Experimentally induced lipidosis in uterine and vaginal epithelium of rats.

Geist SH, Lullmann-Rauch R.

Department of Anatomy, University of Kiel, Germany.

The purpose of this study was to investigate the effects of two lipidosis-inducing drugs (the anorectic drug chlorphentermine and the tricyclic antidepressant-imipramine) upon the estrous cycle of rats and upon the morphology of the vaginal and uterine epithelia. After two weeks of continuous administration of high daily drug doses, the estrous cycle became stagnant. Ultrastructurally, the vaginal and uterine epithelia contained storage lysosomes which were filled with undigested polar lipids appearing as multilamellated material. The uterine luminal epithelium was most severely affected. The estrous cycle was abolished also by treatment with the anorexigenic drug phentermine, although this compound does not cause lipidosis.
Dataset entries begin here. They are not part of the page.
-- ==== Sys2Proof/Machine/CommandRows.lean ====
section
/-!
DEFINITION. Sys2Proof/Machine/CommandRows.lean: a collected packet takes effect (R413, R415, R417), windows are collected (R412),
and the meanings of the host commands. A command row is a packet that software has written into its window's slot
before the tick boundary at which it is collected.
-/
namespace Sys2Proof.Machine

/-! ### Effects (R413, R415) -/

/-- Check 6 of R415 and the effect of a command: its state, and its reply where it has completed. -/
def handle (s : State) (c : Cmd) : State × Option Reply :=
  match c.opcode with
  | 0x0101 => doPartCreate s c
  | 0x0102 => doPartDestroy s c
  | 0x0103 => doPartSeal s c
  | 0x0104 => doPartSetSlice s c
  | 0x0201 => doImageLoad s c
  | 0x0202 => doImageUnload s c
  | 0x0301 => doJobStart s c
  | 0x0302 => doJobPause s c
  | 0x0303 => doJobResume s c
  | 0x0304 => doJobStop s c
  | 0x0305 => doStepReplay s c
  | 0x0401 => doSnapTake s c
  | 0x0402 => doSnapRestore s c
  | 0x0403 => doSnapVerify s c
  | 0x0501 => doReqAdmit s c
  | 0x0502 => doReqCancel s c
  | 0x0503 => doReqPause s c
  | 0x0504 => doReqResume s c
  | 0x0505 => doResultRead s c
  | 0x0506 => doResultRelease s c
  | 0x0601 => doExpertLoad s c
  | 0x0602 => doExpertRetire s c
  | 0x0701 => doBudgetSet s c
  | 0x0801 => doFabricDiscover s c
  | 0x0802 => doRouteInstall s c
  | 0x0901 => doHealthRead s c
  | 0x0902 => doRiskSetThreshold s c
  | 0x0A01 => doAttestQuote s c
  | 0x0803 => doLinkRetrain s c
  | 0x0A02 => doKeyInstall s c
  | _ => doServiceQuiesce s c

/-- A command served, with the memory errors that firmware meets in serving it: an uncorrectable one answers it with DEVICE_FAULT
(R169, log 88). -/
def served (s : State) (c : Cmd) : State × Option Reply :=
  if anyLost c.call.mem then refuse (countAll s c.call.mem) c stDeviceFault else handle (countAll s c.call.mem) c

/-- A command takes effect (R413). -/
def perform (s : State) (id : Nat) : State :=
  match s.cmds.find? (fun c => c.id == id) with
  | none => s
  | some found =>
    let c : Cmd := { found with started := true }
    let s1 : State := { s with cmds := s.cmds.map (fun (x : Cmd) => if x.id = id then { x with started := true } else x) }
    let r := match gate s1 c with
      | some st => refuse s1 c st (s1.statusWords c.opcode (c.call.par 0 2) st)
      | none => served s1 c
    match r.2 with
    | some rep => r.1.answer (fun x => x.id == id) (fun _ => rep)
    | none => r.1

/-- Every command that can take effect does, in collection order, at most `fuel` of them (R417). -/
def performAll : Nat → State → State
  | 0, s => s
  | fuel + 1, s =>
    match s.due.head? with
    | some c => performAll fuel (perform s c.id)
    | none => s

/-- A reply of OK that completes at the clock's tick boundary is stamped with the frame that follows (R49). -/
def Cmd.settled (now : Nat) (c : Cmd) : Cmd :=
  { c with reply := c.reply.map (fun r => if r.status = stOk ∧ r.stamp = now then { r with stamp := nextFrame now } else r) }

/-- What can take effect at the clock's tick boundary does. -/
def work (s : State) : State :=
  let s1 := performAll s.cmds.length s
  { s1 with cmds := s1.cmds.map (Cmd.settled s1.now) }

/-! ### Collection (R412) -/

/-- The packets of one window collected, each with its effect, at most `fuel` of them: it stops at the first slot that does
not hold Expected, or where the reservation allows no more. `errors` are those that firmware meets in serving them. -/
def collectWindow (errors : List PacketErrors) (w : Nat) : Nat → State → State
  | 0, s => s
  | fuel + 1, s =>
    let x := s.win w
    let p := commandPacket w (Mem.read x.area (slotAt x.expected) 64)
    let met := (errors.filter (fun e => e.win == w && e.seq == x.expected)).flatMap (fun e => e.errors)
    if s.mayCollect w && s.collectable w then collectWindow errors w fuel (work (collect s p.1 { p.2.2 with mem := met })) else s

/-- The windows up to one collected, the operator's first (R412). -/
def collectTo (errors : List PacketErrors) (w : Nat) (s : State) : State :=
  if s.gonePast w then s
  else { (List.range (w + 1)).foldl (fun (st : State) x => collectWindow errors x 64 st) s with passed := some (s.now, w) }

/-- The boundary at which a host command's packet is collected, with whatever the windows before its own, and its own, hold collected
(R412). -/
def boundaryFor (s : State) (dt : Nat) (c : Call) : State := collectTo [] c.win (work (s.after dt).toTick)

/-- A packet put in its slot (R411), where the window is open: with the first sequence number that is free, written before the boundary,
or, where collection there has gone past the window, at it (log 134). -/
def writePacket (s : State) (opcode : Nat) (c : Call) : State :=
  s.updWin c.win (fun w =>
    match w.free with
    | some n =>
      if w.isOpen then
        { w with area := Mem.write w.area (slotAt n) (packetBytes opcode n c),
                 written := if s.gonePast c.win then SMap.set w.written (n % 64) s.now else SMap.erase w.written (n % 64) }
      else w
    | none => w)

/-- A host command: the packet is in its slot at the next tick boundary, where it is collected in its turn and takes effect. The
packet's bytes say what it asks: of the rows that share an opcode, each carries out what its packet names (log 66). -/
def hostCommand (s : State) (dt opcode : Nat) (c : Call) : State :=
  let s1 := boundaryFor s dt c
  let p := commandPacket c.win (packetBytes opcode (s1.win c.win).expected c)
  let s2 := writePacket s1 opcode c
  if s1.takesNext c.win && s2.mayCollect c.win then work (collect s2 p.1 { p.2.2 with mem := c.mem }) else s2

/-! ### The commands (R419) -/

/-- PART_CREATE (R318). -/
def execPartCreate (dt : Nat) (c : Call) (s : State) : Host.Outcome State Fault Refusal :=
  .next (hostCommand s dt 0x0101 c)

/-- PART_DESTROY (R335). -/
def execPartDestroy (dt : Nat) (c : Call) (s : State) : Host.Outcome State Fault Refusal :=
  .next (hostCommand s dt 0x0102 c)

/-- PART_SEAL (R318). -/
def execPartSeal (dt : Nat) (c : Call) (s : State) : Host.Outcome State Fault Refusal :=
  .next (hostCommand s dt 0x0103 c)

/-- PART_SET_SLICE (R318, R335). -/
def execPartSetSlice (dt : Nat) (c : Call) (s : State) : Host.Outcome State Fault Refusal :=
  .next (hostCommand s dt 0x0104 c)

/-- IMAGE_LOAD (R61). -/
def execImageLoad (dt : Nat) (c : Call) (s : State) : Host.Outcome State Fault Refusal :=
  .next (hostCommand s dt 0x0201 c)

/-- IMAGE_UNLOAD (R419). -/
def execImageUnload (dt : Nat) (c : Call) (s : State) : Host.Outcome State Fault Refusal :=
  .next (hostCommand s dt 0x0202 c)

/-- JOB_START (R421). -/
def execJobStart (dt : Nat) (c : Call) (s : State) : Host.Outcome State Fault Refusal :=
  .next (hostCommand s dt 0x0301 c)

/-- JOB_PAUSE (R419). -/
def execJobPause (dt : Nat) (c : Call) (s : State) : Host.Outcome State Fault Refusal :=
  .next (hostCommand s dt 0x0302 c)

/-- JOB_RESUME (R392, R419). -/
def execJobResume (dt : Nat) (c : Call) (s : State) : Host.Outcome State Fault Refusal :=
  .next (hostCommand s dt 0x0303 c)

/-- JOB_STOP (R334). -/
def execJobStop (dt : Nat) (c : Call) (s : State) : Host.Outcome State Fault Refusal :=
  .next (hostCommand s dt 0x0304 c)

/-- STEP_REPLAY (R397). -/
def execStepReplay (dt : Nat) (c : Call) (s : State) : Host.Outcome State Fault Refusal :=
  .next (hostCommand s dt 0x0305 c)

/-- SNAP_TAKE (R373). -/
def execSnapTake (dt : Nat) (c : Call) (s : State) : Host.Outcome State Fault Refusal :=
  .next (hostCommand s dt 0x0401 c)

/-- SNAP_RESTORE (R388). -/
def execSnapRestore (dt : Nat) (c : Call) (s : State) : Host.Outcome State Fault Refusal :=
  .next (hostCommand s dt 0x0402 c)

/-- SNAP_VERIFY (R390). -/
def execSnapVerify (dt : Nat) (c : Call) (s : State) : Host.Outcome State Fault Refusal :=
  .next (hostCommand s dt 0x0403 c)

/-- REQ_ADMIT (R273). -/
def execReqAdmit (dt : Nat) (c : Call) (s : State) : Host.Outcome State Fault Refusal :=
  .next (hostCommand s dt 0x0501 c)

/-- REQ_CANCEL (R304). -/
def execReqCancel (dt : Nat) (c : Call) (s : State) : Host.Outcome State Fault Refusal :=
  .next (hostCommand s dt 0x0502 c)

/-- REQ_PAUSE (R281). -/
def execReqPause (dt : Nat) (c : Call) (s : State) : Host.Outcome State Fault Refusal :=
  .next (hostCommand s dt 0x0503 c)

/-- REQ_RESUME (R283). -/
def execReqResume (dt : Nat) (c : Call) (s : State) : Host.Outcome State Fault Refusal :=
  .next (hostCommand s dt 0x0504 c)

/-- RESULT_READ (R291). -/
def execResultRead (dt : Nat) (c : Call) (s : State) : Host.Outcome State Fault Refusal :=
  .next (hostCommand s dt 0x0505 c)

/-- RESULT_RELEASE (R291). -/
def execResultRelease (dt : Nat) (c : Call) (s : State) : Host.Outcome State Fault Refusal :=
  .next (hostCommand s dt 0x0506 c)

/-- EXPERT_LOAD (R286). -/
def execExpertLoad (dt : Nat) (c : Call) (s : State) : Host.Outcome State Fault Refusal :=
  .next (hostCommand s dt 0x0601 c)

/-- EXPERT_RETIRE (R287). -/
def execExpertRetire (dt : Nat) (c : Call) (s : State) : Host.Outcome State Fault Refusal :=
  .next (hostCommand s dt 0x0602 c)

/-- BUDGET_SET (R293). -/
def execBudgetSet (dt : Nat) (c : Call) (s : State) : Host.Outcome State Fault Refusal :=
  .next (hostCommand s dt 0x0701 c)

/-- FABRIC_DISCOVER (R354). -/
def execFabricDiscover (dt : Nat) (c : Call) (s : State) : Host.Outcome State Fault Refusal :=
  .next (hostCommand s dt 0x0801 c)

/-- ROUTE_INSTALL (R358). -/
def execRouteInstall (dt : Nat) (c : Call) (s : State) : Host.Outcome State Fault Refusal :=
  .next (hostCommand s dt 0x0802 c)

/-- HEALTH_READ (R426). -/
def execHealthRead (dt : Nat) (c : Call) (s : State) : Host.Outcome State Fault Refusal :=
  .next (hostCommand s dt 0x0901 c)

/-- RISK_SET_THRESHOLD (R382). -/
def execRiskSetThreshold (dt : Nat) (c : Call) (s : State) : Host.Outcome State Fault Refusal :=
  .next (hostCommand s dt 0x0902 c)

/-- ATTEST_QUOTE (R449). -/
def execAttestQuote (dt : Nat) (c : Call) (s : State) : Host.Outcome State Fault Refusal :=
  .next (hostCommand s dt 0x0A01 c)

/-- LINK_RETRAIN, action 0: retrain (R367). -/
def execLinkRetrain (dt : Nat) (c : Call) (s : State) : Host.Outcome State Fault Refusal :=
  .next (hostCommand s dt 0x0803 c)

/-- LINK_RETRAIN, action 1: disable (R367). -/
def execLinkRetrainDisable (dt : Nat) (c : Call) (s : State) : Host.Outcome State Fault Refusal :=
  .next (hostCommand s dt 0x0803 c)

/-- LINK_RETRAIN, action 2: enable (R367). -/
def execLinkRetrainEnable (dt : Nat) (c : Call) (s : State) : Host.Outcome State Fault Refusal :=
  .next (hostCommand s dt 0x0803 c)

/-- LINK_RETRAIN, action 3: limit and retrain (R367). -/
def execLinkRetrainLimit (dt : Nat) (c : Call) (s : State) : Host.Outcome State Fault Refusal :=
  .next (hostCommand s dt 0x0803 c)

/-- KEY_INSTALL, kind 0 (R450). -/
def execInstallImageKey (dt : Nat) (c : Call) (s : State) : Host.Outcome State Fault Refusal :=
  .next (hostCommand s dt 0x0A02 c)

/-- KEY_INSTALL, kind 1 (R450). -/
def execRemoveImageKey (dt : Nat) (c : Call) (s : State) : Host.Outcome State Fault Refusal :=
  .next (hostCommand s dt 0x0A02 c)

/-- KEY_INSTALL, kind 2 (R450). -/
def execSetAccessEntry (dt : Nat) (c : Call) (s : State) : Host.Outcome State Fault Refusal :=
  .next (hostCommand s dt 0x0A02 c)

/-- KEY_INSTALL, kind 3 (R451). -/
def execExportKeyPair (dt : Nat) (c : Call) (s : State) : Host.Outcome State Fault Refusal :=
  .next (hostCommand s dt 0x0A02 c)

/-- KEY_INSTALL, kind 4 (R452). -/
def execImportKeyPair (dt : Nat) (c : Call) (s : State) : Host.Outcome State Fault Refusal :=
  .next (hostCommand s dt 0x0A02 c)

/-- SERVICE_QUIESCE, mode 0 (R453). -/
def execOrderlyQuiesce (dt : Nat) (c : Call) (s : State) : Host.Outcome State Fault Refusal :=
  .next (hostCommand s dt 0x0B01 c)

/-- SERVICE_QUIESCE, mode 1 (R454). -/
def execEmergencyQuiesce (dt : Nat) (c : Call) (s : State) : Host.Outcome State Fault Refusal :=
  .next (hostCommand s dt 0x0B01 c)

end Sys2Proof.Machine
end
Therefore, the cessation of the estrous cycle cannot be attributed to the lipidosis as induced by chlorphentermine and imipramine; probably it is a consequence of the main actions of these psychotropic drugs. The biological basis for the exceedingly severe lipidosis in the uterine luminal epithelium is suggested to be the heavy load of polar lipids physiologically delivered to the lysosomal apparatus as long as the cycle-dependent apoptotic and autophagic processes were going on during the early period of drug treatment.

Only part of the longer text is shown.